Reproduce nothing but the lines from the one containing "SKIPLT (Table 15-3). -/" to the end of the records below, each exactly as written.

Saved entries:

***

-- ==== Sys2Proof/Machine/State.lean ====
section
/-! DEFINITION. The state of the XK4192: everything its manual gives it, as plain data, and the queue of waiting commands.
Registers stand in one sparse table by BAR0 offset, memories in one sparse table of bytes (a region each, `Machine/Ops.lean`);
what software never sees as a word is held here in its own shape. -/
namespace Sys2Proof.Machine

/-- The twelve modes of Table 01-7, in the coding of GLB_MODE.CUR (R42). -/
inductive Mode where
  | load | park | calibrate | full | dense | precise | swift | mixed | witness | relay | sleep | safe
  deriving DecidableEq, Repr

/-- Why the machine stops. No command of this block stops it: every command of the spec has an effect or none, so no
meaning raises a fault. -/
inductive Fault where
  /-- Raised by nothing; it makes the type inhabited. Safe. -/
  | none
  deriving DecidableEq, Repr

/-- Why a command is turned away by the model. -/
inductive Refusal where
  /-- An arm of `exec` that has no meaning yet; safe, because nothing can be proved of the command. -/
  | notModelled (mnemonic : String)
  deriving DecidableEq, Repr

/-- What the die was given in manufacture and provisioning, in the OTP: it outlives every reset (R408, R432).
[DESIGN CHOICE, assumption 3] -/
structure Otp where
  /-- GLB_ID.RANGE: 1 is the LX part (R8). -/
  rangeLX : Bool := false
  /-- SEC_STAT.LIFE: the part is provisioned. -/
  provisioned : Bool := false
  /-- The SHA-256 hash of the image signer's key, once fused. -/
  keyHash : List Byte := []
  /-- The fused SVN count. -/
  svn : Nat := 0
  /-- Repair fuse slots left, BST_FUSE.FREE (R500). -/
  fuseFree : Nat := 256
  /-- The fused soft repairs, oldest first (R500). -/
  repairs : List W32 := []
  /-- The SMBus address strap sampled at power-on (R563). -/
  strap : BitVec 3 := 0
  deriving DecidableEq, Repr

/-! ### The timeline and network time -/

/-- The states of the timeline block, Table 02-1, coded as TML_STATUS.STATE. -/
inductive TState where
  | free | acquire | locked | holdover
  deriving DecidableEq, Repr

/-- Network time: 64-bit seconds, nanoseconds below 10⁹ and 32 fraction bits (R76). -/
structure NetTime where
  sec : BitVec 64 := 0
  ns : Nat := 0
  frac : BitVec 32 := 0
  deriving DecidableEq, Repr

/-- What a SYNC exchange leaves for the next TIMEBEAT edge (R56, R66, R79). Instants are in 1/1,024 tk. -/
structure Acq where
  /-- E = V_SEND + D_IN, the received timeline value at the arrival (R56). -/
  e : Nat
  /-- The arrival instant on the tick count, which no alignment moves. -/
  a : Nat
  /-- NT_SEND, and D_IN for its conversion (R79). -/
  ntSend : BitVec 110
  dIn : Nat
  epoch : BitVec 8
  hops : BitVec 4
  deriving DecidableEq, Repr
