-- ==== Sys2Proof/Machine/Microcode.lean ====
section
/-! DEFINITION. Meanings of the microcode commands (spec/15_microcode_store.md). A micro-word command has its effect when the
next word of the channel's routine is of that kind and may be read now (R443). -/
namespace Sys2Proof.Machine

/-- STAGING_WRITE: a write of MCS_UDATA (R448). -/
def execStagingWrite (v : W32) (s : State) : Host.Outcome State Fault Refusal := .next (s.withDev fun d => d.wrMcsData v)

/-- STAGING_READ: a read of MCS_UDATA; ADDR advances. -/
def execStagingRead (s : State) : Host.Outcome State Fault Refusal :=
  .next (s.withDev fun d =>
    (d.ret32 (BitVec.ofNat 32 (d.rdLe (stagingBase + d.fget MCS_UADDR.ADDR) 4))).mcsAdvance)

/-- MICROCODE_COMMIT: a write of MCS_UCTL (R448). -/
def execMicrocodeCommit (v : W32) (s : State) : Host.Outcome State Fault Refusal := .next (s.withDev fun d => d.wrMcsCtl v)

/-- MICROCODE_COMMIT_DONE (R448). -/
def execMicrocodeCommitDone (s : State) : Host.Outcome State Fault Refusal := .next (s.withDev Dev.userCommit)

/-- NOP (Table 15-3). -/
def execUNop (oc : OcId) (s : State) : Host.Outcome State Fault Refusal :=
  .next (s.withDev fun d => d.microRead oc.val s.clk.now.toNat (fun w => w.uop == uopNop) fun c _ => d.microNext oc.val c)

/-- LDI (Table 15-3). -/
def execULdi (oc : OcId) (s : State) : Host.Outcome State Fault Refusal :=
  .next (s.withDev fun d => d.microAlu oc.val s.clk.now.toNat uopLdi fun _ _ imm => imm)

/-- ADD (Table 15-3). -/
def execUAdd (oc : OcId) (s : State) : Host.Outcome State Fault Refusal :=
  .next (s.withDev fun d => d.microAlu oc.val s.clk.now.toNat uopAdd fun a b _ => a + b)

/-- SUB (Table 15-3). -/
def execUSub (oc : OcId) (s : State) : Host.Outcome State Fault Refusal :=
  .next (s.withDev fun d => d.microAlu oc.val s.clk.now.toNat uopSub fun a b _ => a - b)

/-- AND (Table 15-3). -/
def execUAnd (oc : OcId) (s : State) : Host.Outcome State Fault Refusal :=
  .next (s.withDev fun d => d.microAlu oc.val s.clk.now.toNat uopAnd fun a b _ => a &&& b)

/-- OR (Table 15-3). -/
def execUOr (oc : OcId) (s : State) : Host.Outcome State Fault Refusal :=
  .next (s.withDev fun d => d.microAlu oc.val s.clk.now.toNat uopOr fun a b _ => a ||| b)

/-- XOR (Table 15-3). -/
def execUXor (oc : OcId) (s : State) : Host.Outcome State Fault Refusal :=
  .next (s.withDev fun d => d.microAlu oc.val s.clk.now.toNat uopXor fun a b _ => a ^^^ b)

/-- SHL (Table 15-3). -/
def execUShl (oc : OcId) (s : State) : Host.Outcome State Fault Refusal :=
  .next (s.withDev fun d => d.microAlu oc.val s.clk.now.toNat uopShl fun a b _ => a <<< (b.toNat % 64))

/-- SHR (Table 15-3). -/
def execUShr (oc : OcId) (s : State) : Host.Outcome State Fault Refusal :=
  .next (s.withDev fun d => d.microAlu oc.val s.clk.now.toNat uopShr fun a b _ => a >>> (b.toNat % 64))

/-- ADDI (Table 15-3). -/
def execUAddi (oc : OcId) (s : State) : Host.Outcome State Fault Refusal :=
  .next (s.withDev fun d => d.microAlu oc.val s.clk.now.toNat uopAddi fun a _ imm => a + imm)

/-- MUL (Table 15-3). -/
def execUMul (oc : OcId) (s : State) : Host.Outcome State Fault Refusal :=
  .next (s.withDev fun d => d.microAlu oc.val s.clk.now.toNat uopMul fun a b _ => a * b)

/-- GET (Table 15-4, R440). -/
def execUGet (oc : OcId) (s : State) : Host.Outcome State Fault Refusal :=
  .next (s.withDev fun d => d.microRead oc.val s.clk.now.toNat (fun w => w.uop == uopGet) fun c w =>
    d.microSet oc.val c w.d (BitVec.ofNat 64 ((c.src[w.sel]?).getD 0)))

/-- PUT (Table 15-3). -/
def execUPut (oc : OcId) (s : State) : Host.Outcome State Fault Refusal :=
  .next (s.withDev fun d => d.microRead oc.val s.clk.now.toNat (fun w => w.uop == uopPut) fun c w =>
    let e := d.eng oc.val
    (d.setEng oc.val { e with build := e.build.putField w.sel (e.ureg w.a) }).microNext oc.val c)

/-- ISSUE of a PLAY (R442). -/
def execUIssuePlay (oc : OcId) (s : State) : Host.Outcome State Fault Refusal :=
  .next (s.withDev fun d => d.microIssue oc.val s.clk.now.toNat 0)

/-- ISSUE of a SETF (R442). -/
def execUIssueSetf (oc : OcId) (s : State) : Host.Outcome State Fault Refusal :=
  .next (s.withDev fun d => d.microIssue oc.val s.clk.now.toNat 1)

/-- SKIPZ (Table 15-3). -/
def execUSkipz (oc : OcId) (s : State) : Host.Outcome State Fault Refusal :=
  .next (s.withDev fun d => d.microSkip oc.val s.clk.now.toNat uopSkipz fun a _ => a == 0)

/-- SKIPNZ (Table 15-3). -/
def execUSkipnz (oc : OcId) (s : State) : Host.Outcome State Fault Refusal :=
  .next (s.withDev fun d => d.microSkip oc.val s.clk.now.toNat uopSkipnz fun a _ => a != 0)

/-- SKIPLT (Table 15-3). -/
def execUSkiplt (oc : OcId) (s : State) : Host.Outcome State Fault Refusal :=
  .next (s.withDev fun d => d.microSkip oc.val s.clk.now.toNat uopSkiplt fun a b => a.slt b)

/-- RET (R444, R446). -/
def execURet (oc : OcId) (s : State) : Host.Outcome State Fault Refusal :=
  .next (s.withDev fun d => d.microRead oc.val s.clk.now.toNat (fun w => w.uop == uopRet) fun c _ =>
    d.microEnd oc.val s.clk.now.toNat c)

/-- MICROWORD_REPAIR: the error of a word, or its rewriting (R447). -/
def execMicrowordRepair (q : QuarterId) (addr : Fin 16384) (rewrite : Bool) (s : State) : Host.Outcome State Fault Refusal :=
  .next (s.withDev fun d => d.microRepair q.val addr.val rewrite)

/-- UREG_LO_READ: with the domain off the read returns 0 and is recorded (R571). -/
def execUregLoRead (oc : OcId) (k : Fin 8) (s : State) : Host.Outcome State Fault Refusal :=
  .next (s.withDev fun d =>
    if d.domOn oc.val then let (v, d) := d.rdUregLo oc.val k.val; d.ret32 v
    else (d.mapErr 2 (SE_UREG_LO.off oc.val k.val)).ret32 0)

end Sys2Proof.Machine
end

***

RESPONSE TO THE EXERCISE
/-- SKIPLT (Table 15-3). -/
def execUSkiplt (oc : OcId) (s : State) : Host.Outcome State Fault Refusal :=
  .next (s.withDev fun d => d.microSkip oc.val s.clk.now.toNat uopSkiplt fun a b => a.slt b)

/-- RET (R444, R446). -/
def execURet (oc : OcId) (s : State) : Host.Outcome State Fault Refusal :=
  .next (s.withDev fun d => d.microRead oc.val s.clk.now.toNat (fun w => w.uop == uopRet) fun c _ =>
    d.microEnd oc.val s.clk.now.toNat c)

/-- MICROWORD_REPAIR: the error of a word, or its rewriting (R447). -/
def execMicrowordRepair (q : QuarterId) (addr : Fin 16384) (rewrite : Bool) (s : State) : Host.Outcome State Fault Refusal :=
  .next (s.withDev fun d => d.microRepair q.val addr.val rewrite)

/-- UREG_LO_READ: with the domain off the read returns 0 and is recorded (R571). -/
def execUregLoRead (oc : OcId) (k : Fin 8) (s : State) : Host.Outcome State Fault Refusal :=
  .next (s.withDev fun d =>
    if d.domOn oc.val then let (v, d) := d.rdUregLo oc.val k.val; d.ret32 v
    else (d.mapErr 2 (SE_UREG_LO.off oc.val k.val)).ret32 0)

end Sys2Proof.Machine
end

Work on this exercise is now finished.